Los motivos pueden ser varios, pero el principal suelen ser los altos gastos asociados a la compra del piso -notarios, impuestos de actos jurídicos documentados por partida doble si es una obra nueva, IVA si es obra nueva o Impuesto sobre Transmisiones Patrimoniales si es vivienda usada, etc.- así como las posibles reformas.

Pedir la carencia en este caso es una forma de asumir estos gastos por nuestra cuenta sin tener que ampliar la hipoteca. Por otro lado, la carencia puede ser parcial o total, es decir que por ejemplo solo paguemos los intereses durante los primeros meses o años, o bien que no paguemos nada en el caso de la carencia total.

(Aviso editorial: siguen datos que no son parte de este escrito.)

-- ==== Sys2Proof/Machine/PowerOps.lean ====
section
/-! DEFINITION. Power domains: their users, tolerance, target, pins and idleness, cells parked at L3, wakes, and L4
(R397 to R409). -/

namespace Sys2Proof.Machine
open Sys2Proof

/-! ### Domains (R51, R52) -/

/-- The present level of a domain: of a UCIe module, its link state (R399); the domain of a module left unconnected (R54), or of a
T1S PHY that is out of service (R424), is off. -/
def State.domLevel (s : State) (d : Nat) : Nat :=
  if 72 ≤ d ∧ d < 104 ∧ bitOf s.prm.t1sOut (d - 72) = true then 3
  else if isLinkDom d then (if !(s.link (d - 125)).conn then 3 else match (s.link (d - 125)).lstate.toNat with
    | 1 => 1
    | 2 => 2
    | _ => 0)
  else (s.dom d).level

/-! ### Idleness (R402) -/

/-- No admin command, no journal write and no core recovery is at hand. -/
def State.fwcIdle (s : State) : Bool :=
  s.aq.cmds.isEmpty && s.jheld.isEmpty && allCores.all fun c => !(s.locked c) || (s.core c).out

/-- A domain is idle (R402); the Dust Sheet has no condition of its own. -/
def State.domIdle (s : State) (d : Nat) : Bool :=
  if isCoreDom d then
    if d < 64 then (List.range 8).all fun k => (s.ctx d k).st = .free
    else ((List.range 4).all fun k => k == 0 || (s.ctx d k).st = .free) && (s.ctx d 0).base = .waiting && (s.ctx d 0).wait = .event
  else if !(domPorts d).isEmpty then
    (domPorts d).all fun p => (s.port p).st ≠ 1 || ((s.port p).unitOn.isNone && (s.port p).readers.isEmpty)
  else if 127 ≤ d ∧ d ≤ 130 then
    let q := d - 127
    (allCores.all fun c => tileOfCore c / 2 ≠ q || decide (1 ≤ s.domLevel c)) && decide (1 ≤ s.domLevel (120 + q))
      && !(s.chans.any fun e => tileOfCh e.1 / 2 == q && e.2.st = .active)
  else if d = 131 then s.fwcIdle else if d = 133 then s.jheld.isEmpty else true

/-! ### Parking at L3 (R404) -/

/-- Cells that a domain's parked state takes (R404). -/
def parkCells (d : Nat) : Nat :=
  if isCoreDom d then 137 else if d < 104 then 2 else if d < 112 then 4 else if d < 114 then 8 else if d < 120 then 0
  else if d < 124 then 32 else if d = 124 then 1 else if d = 132 then 2 else 0

/-- The slice of a domain's quadrant (R404); domains of no quadrant use the slice of the die-unit masters. -/
def domSlice (d : Nat) : Nat :=
  if isCoreDom d then tileOfCore d / 2 else if d < 104 then (d - 72) / 8 else if d < 108 then d - 104 else if d < 112 then d - 108
  else if 120 ≤ d ∧ d < 124 then d - 120 else 3

/-- n FREE cells taken from a slice on for a domain. -/
def State.takeParked (s : State) (d home : Nat) : Nat → Option (List Nat × State)
  | 0 => some ([], s)
  | n + 1 =>
    match s.pickCell home with
    | none => none
    | some k =>
      match ({ s.setCell k (.parked d) 0 with freeNext := s.freeNext + 1 } : State).takeParked d home n with
      | none => none
      | some (l, s2) => some (k :: l, s2)

/-- The words of local memory that a core parks (R404): byte base and bytes. -/
def coreParked (core : Nat) : Nat × Nat := (localBase core + 2 * (if core < 64 then 0x3000 else 0x7000), 0x2000)

/-- Bytes laid into the parked cells one after the other, each with a link word of KIND 2 (R293, R404). -/
def State.layParked (s : State) (cells : List Nat) (l : List Byte) : State :=
  match cells with
  | [] => s
  | k :: r =>
    (s.store (cellAddr k) (l.take 60 ++ List.replicate (60 - l.length) 0
      ++ leBytes 4 (mkLink (r.headD 0) r.isEmpty (min 60 l.length) 2))).layParked r (l.drop 60)

/-- The bytes that parked cells hold, one after the other. -/
def State.parkedBytes (s : State) (cells : List Nat) : List Byte := cells.flatMap fun k => s.bytesAt (cellAddr k) 60

/-- A domain parks its state at L3, where enough cells can be taken (R404): a core the words that R404 names, the others in a form that
the spec does not give, so that their cells hold open values (log 122). -/
def State.parkDom (s : State) (d : Nat) : Option State :=
  let n := parkCells d
  if s.owed + 1 + n ≤ s.freeOrCredit ∨ n = 0 then
    match s.takeParked d (domSlice d) n with
    | none => none
    | some (cells, s1) =>
      let s2 := if isCoreDom d then s1.layParked cells (s1.bytesAt (coreParked d).1 (coreParked d).2)
        else ({ s1 with freeNext := s1.freeNext + 60 * n } : State).layParked cells ((List.range (60 * n)).map fun i => Config.freeByte (s1.freeNext + i))
      some (s2.updDom d fun x => { x with level := 3, cells })
  else none

/-- DOMAIN_IDLE_EXPIRY (R402, R404): a domain at L0 that has been idle moves to its target. -/
def State.restDom (s : State) (d : Nat) : State :=
  let t := s.domTarget d
  if s.die = .ready && decide (d < 134) && (s.dom d).level == 0 && !(s.dom d).waking && t != 0 && s.domIdle d then
    if t = 3 then
      match s.parkDom d with
      | some s1 => s1
      | none => s.updDom d fun x => { x with level := 2 }
    else s.updDom d fun x => { x with level := t }
  else s

/-! ### Wakes (R398, R405, R406) -/

/-- A woken core has its parked words back, its library and its supervisor reloaded (R404). -/
def State.restoreCore (s : State) (core : Nat) (cells : List Nat) : State :=
  ((s.loadLib core).loadSuper core).store (coreParked core).1 ((s.parkedBytes cells).take (coreParked core).2)

/-- The wake of a domain is complete: it is at L0, and the cells of its parked state are FREE again (R398, R404). -/
def State.wakeDone (s : State) (d : Nat) : State :=
  let x := s.dom d
  if x.waking then
    let s1 := if isCoreDom d && x.level == 3 then s.restoreCore d x.cells else s
    ((s1.each x.cells fun s k => s.freeOne k).updDom d fun y => { y with level := 0, waking := false, cells := [] }).served
  else s

/-! ### L4 (R407 to R409) -/

/-- A channel rests (R407). -/
def Chan.atRest (c : Chan) : Bool := c.st = .idle || c.st = .suspended || c.st = .halted || c.st = .error

/-- The conditions of R407, all but their 10 ms. -/
def State.l4Ready (s : State) : Bool :=
  s.die = .ready && !s.hold && s.pwr.restEn && !s.paired && s.ds.role != 2 && s.pwr.l4ok && decide (4000 ≤ s.pwr.dieTol.toNat)
    && s.queues.all (fun e => e.2.st == .disabled || (decide (4000 ≤ e.2.latTolAct.toNat) && e.2.bound.all fun x => x.done))
    && s.chans.all (fun e => e.2.atRest) && s.ports.all (fun e => e.2.st == 0 || e.2.st == 4) && s.aq.cmds.isEmpty
    && [0, 1].all (fun md => !(s.link md).conn || ((s.link md).lstate == 2 && (s.link md).cfg.d3)) && !s.icWake

/-- A wake event at L4 (R405, R406). -/
def State.wakeL4 (s : State) (cause : Nat) (pin : Bool) : State :=
  if s.die = .l4 ∧ s.pwr.l4waking = false then
    let s1 := s.noteWake 0xFF cause
    { s1 with pwr := { s1.pwr with l4waking := true }, wakeOut := s1.wakeOut || pin }
  else s

/-- The least tick time above a time for a period (R202). -/
def nextTick (time period : Nat) : Nat := if period = 0 then time else (time / period + 1) * period

/-- The Hawk's contents are lost: chains, mailboxes and buffered input are gone, local segments read 0 (R196, R408); what a domain of this
die has parked there stays (R404). -/
def State.loseHawk (s : State) : State :=
  let cells := s.hawk.cells.filter fun e => match e.2 with
    | .lseg _ | .retired | .parked _ => true
    | _ => false
  let s1 : State := { s with
    hawk := { s.hawk with cells, acct := s.hawk.acct.filter fun e => cells.any fun c => c.1 == e.1, waits := [] },
    chans := s.chans.mapVals fun _ c => { c with chain := none },
    mbxs := s.mbxs.mapVals fun _ m => { m with msgs := [] },
    ports := s.ports.mapVals fun _ p => { p with buf := [] },
    mem := s.mem.filter fun c => !(decide (hawkBase ≤ c.1) && decide (c.1 < hawkBase + 0x200000)) || cells.any fun e => (match e.2 with
        | .parked _ => true
        | _ => false) && c.1 / 64 == (cellAddr e.1) / 64 }
  s1.each (s1.mbxs.map (·.1)) fun s m => s.setLine (0x410 + m) false

/-- L4_EXIT_COMPLETE (R408, R409), with HOLDOVER until the source has locked again: the time spent in L4 is given in counts of 32.768 kHz. -/
def State.l4Exit (s : State) (elapsed : Nat) : State :=
  if s.die ≠ .l4 || !s.pwr.l4waking then s else
  let t := s.frm.time.toNat + elapsed * 100000000 / 32768
  let s0 := s.each s.pwr.doms fun s e => s.each e.2.cells fun s k => s.freeOne k
  let s1 := { s0 with die := .ready }.loseHawk
  let s2 := s1.each allCores fun s c => (s.loadLib c).loadSuper c
  { s2 with pwr := { s2.pwr with l4waking := false, doms := s2.pwr.doms.mapVals fun _ (d : Dom) => ({ d with level := 0, waking := false, cells := [] } : Dom) },
            frm := { s2.frm with time := BitVec.ofNat 64 t, next := BitVec.ofNat 64 (nextTick t s2.frm.periodAct.toNat), stepMark := true,
                                 holdover := true, taken := true, locked := false, goodEdges := 0 } }.pulse 0x402

end Sys2Proof.Machine
end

Ahora bien, no debemos olvidarnos que la carencia no retrasa la entrada en vigor del préstamo, sino que alarga su duración, y por tanto durante el periodo de carencia, aunque no paguemos, el banco sigue contando el interés por el monto de dinero que le debemos, lo que acaba encareciendo la devolución, a veces mucho. Además, el banco puede ponernos como condición para concedernos la carencia contratar ciertos servicios adjuntos -seguros, domiciliaciiones, etc.- que en principio no deseamos.

3. Capital diferido o ballon

El capital diferido es un acuerdo al que llegamos con el banco para pagar durante los primeros años solo por una parte del montante prestado, que puede ser como mínimo del 70%. Es decir que dejamos el 30% a devolver en los últimos años de la hipoteca, como si no lo hubiéramos pedido. El inconveniente es obvio: cuando hay que devolverlo las mensualidades se disparan y muchas veces hay que refinanciar la hipoteca. Es por ello que solo debemos acogernos a esta medida si estamos seguros de que iremos muy holgados de liquidez en el futuro.